А что Вы называете гипермобильностью?

Хондропротекторы, принимать по желанию.


----------



## abelar (9 Фев 2010)

АлексКО написал(а):


> подскажите можно ли ....висеть на перекладине на ночь?


Думаю-не нужно. Это того не стоит....Домашних перепугаете...Ну, разве для коррекции кармы?....:prankster2:


----------



## АлексКО (9 Фев 2010)

Гипермобильностью я называю переразгибание суставов локтевых, коленных, болезнь Шуерамана-мау, нарушение коллагена (Дисплазия соединительной ткани). Вообще травмы в зале быстро получал, не знал только из-за чего, все суставы хрустят ! Это всё проверяли врачи ортопеды-травматологи !

Абелар, почему не нужно висеть на ночь ? Что-то я вас не понял ?оО


----------



## АлексКО (11 Фев 2010)

*Связки и суставы -укрепление*

Добрый день, много читал и общался по теме хондропротекторов.
Одни врачи говорят - что они нужны, другие - что не нужны, так как они не помогают , третьи - что у них вообще эффект плацебо , четвертые - что лучше прокалывать, а не пить таблетки.

Хотелось бы точно ответить на этот вопрос ? 

Многие врачи на форуме говорят, что при протрузиях (Шермана-Мау болезнь), они просто необходимы.
 Так же существует такая проблема как  - гипермобильность суставов (нарушение коллагена). Теперь о хондропротекторах, сколько их нало принимать. Одни говорят , что всасываются они очень долго и нужно пол года принимать минимум, другие говорят - что лучше колоть их.
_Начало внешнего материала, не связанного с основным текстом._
/-! ### setDst -/

@[simp] theorem State.setDst_phase (b : Byte) : (s.setDst b).phase = s.phase := rfl
@[simp] theorem State.setDst_remainingLength (b : Byte) : (s.setDst b).remainingLength = s.remainingLength := rfl
@[simp] theorem State.setDst_dstPresent (b : Byte) : (s.setDst b).dstPresent = true := rfl
@[simp] theorem State.setDst_dstAddr (b : Byte) : (s.setDst b).dstAddr = b := rfl
@[simp] theorem State.setDst_srcPresent (b : Byte) : (s.setDst b).srcPresent = s.srcPresent := rfl
@[simp] theorem State.setDst_srcAddr (b : Byte) : (s.setDst b).srcAddr = s.srcAddr := rfl
@[simp] theorem State.setDst_serviceId (b : Byte) : (s.setDst b).serviceId = s.serviceId := rfl
@[simp] theorem State.setDst_paramsLen (b : Byte) : (s.setDst b).paramsLen = s.paramsLen := rfl
@[simp] theorem State.setDst_params (b : Byte) : (s.setDst b).params = s.params := rfl
@[simp] theorem State.setDst_runningChecksum (b : Byte) : (s.setDst b).runningChecksum = s.runningChecksum := rfl
@[simp] theorem State.setDst_startTime (b : Byte) : (s.setDst b).startTime = s.startTime := rfl
@[simp] theorem State.setDst_endTime (b : Byte) : (s.setDst b).endTime = s.endTime := rfl
@[simp] theorem State.setDst_skipRemaining (b : Byte) : (s.setDst b).skipRemaining = s.skipRemaining := rfl
@[simp] theorem State.setDst_input (b : Byte) : (s.setDst b).input = s.input := rfl
@[simp] theorem State.setDst_evStart (b : Byte) : (s.setDst b).evStart = s.evStart := rfl
@[simp] theorem State.setDst_evEnd (b : Byte) : (s.setDst b).evEnd = s.evEnd := rfl
@[simp] theorem State.setDst_outputs (b : Byte) : (s.setDst b).outputs = s.outputs := rfl
@[simp] theorem State.setDst_lookups (b : Byte) : (s.setDst b).lookups = s.lookups := rfl
@[simp] theorem State.setDst_probe (b : Byte) : (s.setDst b).probe = s.probe := rfl

/-! ### setSrc -/

@[simp] theorem State.setSrc_phase (b : Byte) : (s.setSrc b).phase = s.phase := rfl
@[simp] theorem State.setSrc_remainingLength (b : Byte) : (s.setSrc b).remainingLength = s.remainingLength := rfl
@[simp] theorem State.setSrc_dstPresent (b : Byte) : (s.setSrc b).dstPresent = s.dstPresent := rfl
@[simp] theorem State.setSrc_dstAddr (b : Byte) : (s.setSrc b).dstAddr = s.dstAddr := rfl
@[simp] theorem State.setSrc_srcPresent (b : Byte) : (s.setSrc b).srcPresent = true := rfl
@[simp] theorem State.setSrc_srcAddr (b : Byte) : (s.setSrc b).srcAddr = b := rfl
@[simp] theorem State.setSrc_serviceId (b : Byte) : (s.setSrc b).serviceId = s.serviceId := rfl
@[simp] theorem State.setSrc_paramsLen (b : Byte) : (s.setSrc b).paramsLen = s.paramsLen := rfl
@[simp] theorem State.setSrc_params (b : Byte) : (s.setSrc b).params = s.params := rfl
@[simp] theorem State.setSrc_runningChecksum (b : Byte) : (s.setSrc b).runningChecksum = s.runningChecksum := rfl
@[simp] theorem State.setSrc_startTime (b : Byte) : (s.setSrc b).startTime = s.startTime := rfl
@[simp] theorem State.setSrc_endTime (b : Byte) : (s.setSrc b).endTime = s.endTime := rfl
@[simp] theorem State.setSrc_skipRemaining (b : Byte) : (s.setSrc b).skipRemaining = s.skipRemaining := rfl
@[simp] theorem State.setSrc_input (b : Byte) : (s.setSrc b).input = s.input := rfl
@[simp] theorem State.setSrc_evStart (b : Byte) : (s.setSrc b).evStart = s.evStart := rfl
@[simp] theorem State.setSrc_evEnd (b : Byte) : (s.setSrc b).evEnd = s.evEnd := rfl
@[simp] theorem State.setSrc_outputs (b : Byte) : (s.setSrc b).outputs = s.outputs := rfl
@[simp] theorem State.setSrc_lookups (b : Byte) : (s.setSrc b).lookups = s.lookups := rfl
@[simp] theorem State.setSrc_probe (b : Byte) : (s.setSrc b).probe = s.probe := rfl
Есть множество фирм и состав разный  - глюкозамин - 1000мг, хондрооитин - 300 мг, МСМ  -250 мг, есть  - только глюкозамин, только хондроитин - 750 мг. Но дозы эти очень очень маленькие.
Многие спортсмены  - бодибилдеры , пьют их для профилактики, но они пьют спортивные хондрпротекторы  - где состав намного больше !!!

Теперь вопрос, какой нужно, хочу вам показать вам самый макс. состав этих хондрротекторов, я думаю многие такого и не видели, посмотрите пожалуйста и скажите. Больше спасибо заранее, так как знаю, что отнимаю у вас время.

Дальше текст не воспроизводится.